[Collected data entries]
-- ==== Sys2Proof/Machine/State.lean ====
section
/-! DEFINITION. The state of the ARMAX cipher block (10_state.md), the host's and the platform's events that drive it
(20_memory.md, R206), the reasons a step can stop, and the state after block reset (R33, R206). -/

namespace Sys2Proof.Machine

/-- Four 32-bit registers numbered 0..3: `OP[0..3]` or `RES[0..3]` (R15). -/
structure Quad where
  r0 : Word
  r1 : Word
  r2 : Word
  r3 : Word
deriving DecidableEq, Repr

/-- The bit cursor `CURW`, `CURB`, `CURLIM` (R25; log 8). -/
structure Cursor where
  word : Nat
  bit : Nat
  limit : Nat
deriving DecidableEq, Repr

/-- The storage of `MEM` (R26): cells (byte address, byte) in canonical form, that is, with addresses strictly rising. An
address no cell lists holds no written value; what it reads as is the free value `Config.unwrittenByte epoch address`
(U3; log 3, 4). -/
structure Memory where
  epoch : Nat
  cells : List Host.Cell
deriving DecidableEq, Repr

/-- Who drives an access (R14, R34). -/
inductive Agent where
  /-- The one host. -/
  | host
  /-- Any other bus master (U4). -/
  | other
deriving DecidableEq, Repr

/-- A bus access is a read or a write (R35). -/
inductive Access where
  | read
  | write (value : Word)
deriving DecidableEq, Repr

/-- One bus transaction (R35, R59): who makes it, its width in bits, its byte offset in the block's own address space. -/
structure Transaction where
  agent : Agent
  width : Nat
  offset : Nat
  access : Access
deriving DecidableEq, Repr

/-- What can happen to the block: a bus transaction, or a block reset from the platform (R206). -/
inductive Event where
  | bus (t : Transaction)
  | blockReset
deriving DecidableEq, Repr

/-- The state of the block. The first fields are the spec's (R15 to R26); the last three are the model's own (log 1, 6). -/
structure State where
  /-- `OP[0..3]` (R15). -/
  op : Quad
  /-- `RES[0..3]` (R15). -/
  res : Quad
  /-- `CMD` (R17). -/
  cmd : Word
  /-- `STATUS` (R18). -/
  status : Word
  /-- `SEED` (R19). -/
  seed : Word
  /-- `SCHED_E[0..31]` (R20). -/
  schedE : Vector Word 32
  /-- `SCHED_D[0..31]` (R20). -/
  schedD : Vector Word 32
  /-- `GS3S[0..2]` (R21). -/
  gs3s : Seeds
  /-- `TBL_E` and `TBL_D` (R22). -/
  tbl : Gs3Tables
  /-- `GS3L` (R23). -/
  gs3l : Bool
  /-- `GS3K` (R23). -/
  gs3k : BitVec 3
  /-- `RNG` (R24). -/
  rng : Rng
  /-- `CURW`, `CURB`, `CURLIM` (R25). -/
  cur : Cursor
  /-- `LEN` (R26). -/
  len : Nat
  /-- `MEM` (R26). -/
  mem : Memory
  /-- The model's own: how many free values have been drawn (log 5, 6, 7). -/
  draws : Nat
  /-- The model's own: the events still to come, oldest first (log 1). -/
  events : List Event
  /-- The model's own: the values host reads returned, newest first (log 1). -/
  replies : List Word
deriving DecidableEq, Repr

/-- Reasons the machine stops with a fault: NONE. The block raises no traps (R191, R198); a command that cannot complete
records a code in `STATUS` and the machine goes on. Safe: there is nothing a claim could miss. -/
inductive Fault where
deriving DecidableEq, Repr

/-- Reasons the model has no step. None of them is raised by a command. -/
inductive Refusal where
  /-- An instruction that has no meaning yet; no arm of `exec` answers it. Safe. -/
  | notModelled (mnemonic : String)
  /-- Raised by the bus on an access by a second agent (R34, U4: "refuse"). Safe: the model stops where a device might
  go on. -/
  | secondAgent
  /-- Raised by the bus on an access that is not 32 bits wide (R41, U1: "refuse"). Safe. -/
  | accessWidth
  /-- Raised by the bus on an access at an offset that is not a multiple of 4 (R41, U1: "refuse"). Safe. -/
  | misaligned
deriving DecidableEq, Repr

/-- Four zero registers. -/
def Quad.zero : Quad := ⟨0, 0, 0, 0⟩

/-- The machine right after block reset (R33, R206): registers 0, `SEED` and `GS3S` at their parameters, the schedule and
the tables built, nothing written to `MEM`. -/
def State.reset : State where
  op := Quad.zero
  res := Quad.zero
  cmd := 0
  status := 0
  seed := Config.ar2.seedReset
  schedE := schedEncrypt Config.ax
  schedD := schedDecrypt Config.ax
  gs3s := Config.gs3.seedsReset
  tbl := (buildTables Config.gs3 Config.gs3.seedsReset).1
  gs3l := false
  gs3k := 0
  rng := (buildTables Config.gs3 Config.gs3.seedsReset).2
  cur := ⟨0, 0, 0⟩
  len := 0
  mem := ⟨0, []⟩
  draws := 0
  events := []
  replies := []

end Sys2Proof.Machine
end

▶ _Exercise prompt_
Repeat the data word for word, leaving out no line.

▶ _Solution_
-- ==== Sys2Proof/Machine/State.lean ====
section
/-! DEFINITION. The state of the ARMAX cipher block (10_state.md), the host's and the platform's events that drive it
(20_memory.md, R206), the reasons a step can stop, and the state after block reset (R33, R206). -/

namespace Sys2Proof.Machine

/-- Four 32-bit registers numbered 0..3: `OP[0..3]` or `RES[0..3]` (R15). -/
structure Quad where
  r0 : Word
  r1 : Word
  r2 : Word
  r3 : Word
deriving DecidableEq, Repr

/-- The bit cursor `CURW`, `CURB`, `CURLIM` (R25; log 8). -/
structure Cursor where
  word : Nat
  bit : Nat
  limit : Nat
deriving DecidableEq, Repr

/-- The storage of `MEM` (R26): cells (byte address, byte) in canonical form, that is, with addresses strictly rising. An
address no cell lists holds no written value; what it reads as is the free value `Config.unwrittenByte epoch address`
(U3; log 3, 4). -/
structure Memory where
  epoch : Nat
  cells : List Host.Cell
deriving DecidableEq, Repr

/-- Who drives an access (R14, R34). -/
inductive Agent where
  /-- The one host. -/
  | host
  /-- Any other bus master (U4). -/
  | other
deriving DecidableEq, Repr

/-- A bus access is a read or a write (R35). -/
inductive Access where
  | read
  | write (value : Word)
deriving DecidableEq, Repr

/-- One bus transaction (R35, R59): who makes it, its width in bits, its byte offset in the block's own address space. -/
structure Transaction where
  agent : Agent
  width : Nat
  offset : Nat
  access : Access
deriving DecidableEq, Repr

/-- What can happen to the block: a bus transaction, or a block reset from the platform (R206). -/
inductive Event where
  | bus (t : Transaction)
  | blockReset
deriving DecidableEq, Repr

/-- The state of the block. The first fields are the spec's (R15 to R26); the last three are the model's own (log 1, 6). -/
structure State where
  /-- `OP[0..3]` (R15). -/
  op : Quad
  /-- `RES[0..3]` (R15). -/
  res : Quad
  /-- `CMD` (R17). -/
  cmd : Word
  /-- `STATUS` (R18). -/
  status : Word
  /-- `SEED` (R19). -/
  seed : Word
  /-- `SCHED_E[0..31]` (R20). -/
  schedE : Vector Word 32
  /-- `SCHED_D[0..31]` (R20). -/
  schedD : Vector Word 32
  /-- `GS3S[0..2]` (R21). -/
  gs3s : Seeds
  /-- `TBL_E` and `TBL_D` (R22). -/
  tbl : Gs3Tables
  /-- `GS3L` (R23). -/
  gs3l : Bool
  /-- `GS3K` (R23). -/
  gs3k : BitVec 3
  /-- `RNG` (R24). -/
  rng : Rng
  /-- `CURW`, `CURB`, `CURLIM` (R25). -/
  cur : Cursor
  /-- `LEN` (R26). -/
  len : Nat
  /-- `MEM` (R26). -/
  mem : Memory
  /-- The model's own: how many free values have been drawn (log 5, 6, 7). -/
  draws : Nat
  /-- The model's own: the events still to come, oldest first (log 1). -/
  events : List Event
  /-- The model's own: the values host reads returned, newest first (log 1). -/
  replies : List Word
deriving DecidableEq, Repr

/-- Reasons the machine stops with a fault: NONE. The block raises no traps (R191, R198); a command that cannot complete
records a code in `STATUS` and the machine goes on. Safe: there is nothing a claim could miss. -/
inductive Fault where
deriving DecidableEq, Repr

/-- Reasons the model has no step. None of them is raised by a command. -/
inductive Refusal where
  /-- An instruction that has no meaning yet; no arm of `exec` answers it. Safe. -/
  | notModelled (mnemonic : String)
  /-- Raised by the bus on an access by a second agent (R34, U4: "refuse"). Safe: the model stops where a device might
  go on. -/
  | secondAgent
  /-- Raised by the bus on an access that is not 32 bits wide (R41, U1: "refuse"). Safe. -/
  | accessWidth
  /-- Raised by the bus on an access at an offset that is not a multiple of 4 (R41, U1: "refuse"). Safe. -/
  | misaligned
deriving DecidableEq, Repr

/-- Four zero registers. -/
def Quad.zero : Quad := ⟨0, 0, 0, 0⟩

/-- The machine right after block reset (R33, R206): registers 0, `SEED` and `GS3S` at their parameters, the schedule and
the tables built, nothing written to `MEM`. -/
def State.reset : State where
  op := Quad.zero
  res := Quad.zero
  cmd := 0
  status := 0
  seed := Config.ar2.seedReset
  schedE := schedEncrypt Config.ax
  schedD := schedDecrypt Config.ax
  gs3s := Config.gs3.seedsReset
  tbl := (buildTables Config.gs3 Config.gs3.seedsReset).1
  gs3l := false
  gs3k := 0
  rng := (buildTables Config.gs3 Config.gs3.seedsReset).2
  cur := ⟨0, 0, 0⟩
  len := 0
  mem := ⟨0, []⟩
  draws := 0
  events := []
  replies := []

end Sys2Proof.Machine
end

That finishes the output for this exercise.